2024-04-23 07:43:43

by Huacai Chen

[permalink] [raw]
Subject: [PATCH] LoongArch: Fix callchain parse error with kernel tracepoint events

In order to fix perf's callchain parse error for LoongArch, we implement
perf_arch_fetch_caller_regs() which fills several necessary registers
used for callchain unwinding, including sp, fp, and era. This is similar
to the following commits.

commit b3eac0265bf6:
("arm: perf: Fix callchain parse error with kernel tracepoint events")

commit 5b09a094f2fb:
("arm64: perf: Fix callchain parse error with kernel tracepoint events")

commit 9a7e8ec0d4cc:
("riscv: perf: Fix callchain parse error with kernel tracepoint events")

Test with commands:

perf record -e sched:sched_switch -g --call-graph dwarf
perf report

Without this patch:

Children Self Command Shared Object Symbol
........ ........ ............. ................. ....................
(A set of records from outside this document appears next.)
/-- A memory request in flight (R241-R245, R255, R270). -/
structure Req where
  id : Nat
  who : Who
  op : MemOp
  loc : Loc
  dst : RDst
  ord : MOrd
  scp : Scp
  comb : Bool
  /-- Lines of memory-side pages bypass the MSC. -/
  memside : Bool
  stage : Stage
  due : Nat
  tick : Nat
  /-- Core cycle of a stream's access. -/
  cyc : Nat
  /-- The answer is to be discarded: the stream trapped or its task ended (R143, R216). -/
  drop : Bool
  /-- The uncorrectable granule for which a read was dropped, or an atomic found nothing (R251, R252). -/
  cell : Option BadCell
  /-- A write after a FENCE with release: every access of its stream with a lower number precedes it (R275). -/
  after : Nat
  /-- The line is allocated in the MSC once the read has been served (R248). -/
  alloc : Bool
  /-- The port by which it arrived at the router where it is, 8 for a core of the tile (Table comb 2); the outputs that it has
  taken at the routers behind it (R369). -/
  input : Nat
  via : List (Nat × Nat)
  deriving DecidableEq, Repr

/-- A block in flight on a circuit (R333): the tile and handle it reaches, its bytes, and what it belongs to. -/
structure Block where
  id : Nat
  tile : Nat
  handle : Nat
  due : Nat
  data : List Byte
  /-- 0 a SEND block, 1 a packet of a work entry. -/
  kind : Nat
  /-- Sending tile, handle and entry; none for another module's. -/
  src : Option (Nat × Nat × Nat)
  /-- Packet: destination courier address, element offset, counter, increment, operation, to relay, company privilege. -/
  dst : Word
  off : Nat
  ctr : Nat
  inc : Nat
  red : Option (RedOp × RedTy)
  toRelay : Bool
  priv : Bool
  dropped : Bool
  /-- To be sent again (R334). -/
  again : Bool
  /-- Bytes whose writes have been made; they may still have to be performed (R282). -/
  put : Nat
  /-- Cores and numbers of the RECVs that it fills up (R335). -/
  fills : List (Nat × Nat)
  deriving DecidableEq, Repr

/-- An acknowledgement on its way to a sending tile (R334, R369): the tile where it is, 16 for the edge relay; tile, handle,
entry, bytes, due quantum. -/
structure Ack where
  at_ : Nat
  tile : Nat
  handle : Nat
  ent : Nat
  bytes : Nat
  due : Nat
  deriving DecidableEq, Repr

/-- Whom a fault record's answer resumes (R352). -/
inductive Waiter where
  | none
  | stream (id : StreamId)
  /-- A parked stream of a saved bank: tile, task id, cluster (R328). -/
  | image (tile taskid : Nat) (cl : Fin 4)
  | load (id : StreamId) (l : LoadRec)
  | buf (id : StreamId)
  | lbuf (id : StreamId)
  /-- A stream whose fetch block was uncorrectable in memory. -/
  | fetch (id : StreamId)
  | proj (t c : Nat)
  | cour (t c : Nat)
  | sig (t c : Nat) (g : Eng)
  | send (t h id : Nat)
  | recv (t h : Nat)
  | packet (b : Block)
  deriving DecidableEq, Repr

/-- Where a record is sent (Table tab 7). -/
inductive Dest where
  | host (vector : Nat)
  | queue (tile q : Nat)
  | stage (vector : Nat)
  | drop
  deriving DecidableEq, Repr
43.41% 43.41% swapper [unknown] [k] 0000000000000000

10.94% 10.94% loong-container [unknown] [k] 0000000000000000
|
|--5.98%--0x12006ba38
|
|--2.56%--0x12006bb84
|
--2.40%--0x12006b6b8

With this patch, callchain can be parsed correctly:

Children Self Command Shared Object Symbol
........ ........ ............. ................. ....................

47.57% 47.57% swapper [kernel.vmlinux] [k] __schedule
|
---__schedule

26.76% 26.76% loong-container [kernel.vmlinux] [k] __schedule
|
|--13.78%--0x12006ba38
| |
| |--9.19%--__schedule
| |
| --4.59%--handle_syscall
| do_syscall
| sys_futex
| do_futex
| futex_wait
| futex_wait_queue_me
| hrtimer_start_range_ns
| __schedule
|
|--8.38%--0x12006bb84
| handle_syscall
| do_syscall
| sys_epoll_pwait
| do_epoll_wait
| schedule_hrtimeout_range_clock
| hrtimer_start_range_ns
| __schedule
|
--4.59%--0x12006b6b8
handle_syscall
do_syscall
sys_nanosleep
hrtimer_nanosleep
do_nanosleep
hrtimer_start_range_ns
__schedule

Reported-by: Youling Tang <[email protected]>
Suggested-by: Youling Tang <[email protected]>
Signed-off-by: Huacai Chen <[email protected]>
---
arch/loongarch/include/asm/perf_event.h | 6 ++++++
1 file changed, 6 insertions(+)

diff --git a/arch/loongarch/include/asm/perf_event.h b/arch/loongarch/include/asm/perf_event.h
index 2a35a0bc2aaa..157c4ace69d0 100644
--- a/arch/loongarch/include/asm/perf_event.h
+++ b/arch/loongarch/include/asm/perf_event.h
@@ -9,4 +9,10 @@

#define perf_arch_bpf_user_pt_regs(regs) (struct user_pt_regs *)regs

+#define perf_arch_fetch_caller_regs(regs, __ip) { \
+ (regs)->csr_era = (__ip); \
+ (regs)->regs[3] = current_stack_pointer; \
+ (regs)->regs[22] = (unsigned long) __builtin_frame_address(0); \
+}
+
#endif /* __LOONGARCH_PERF_EVENT_H__ */
--
2.43.0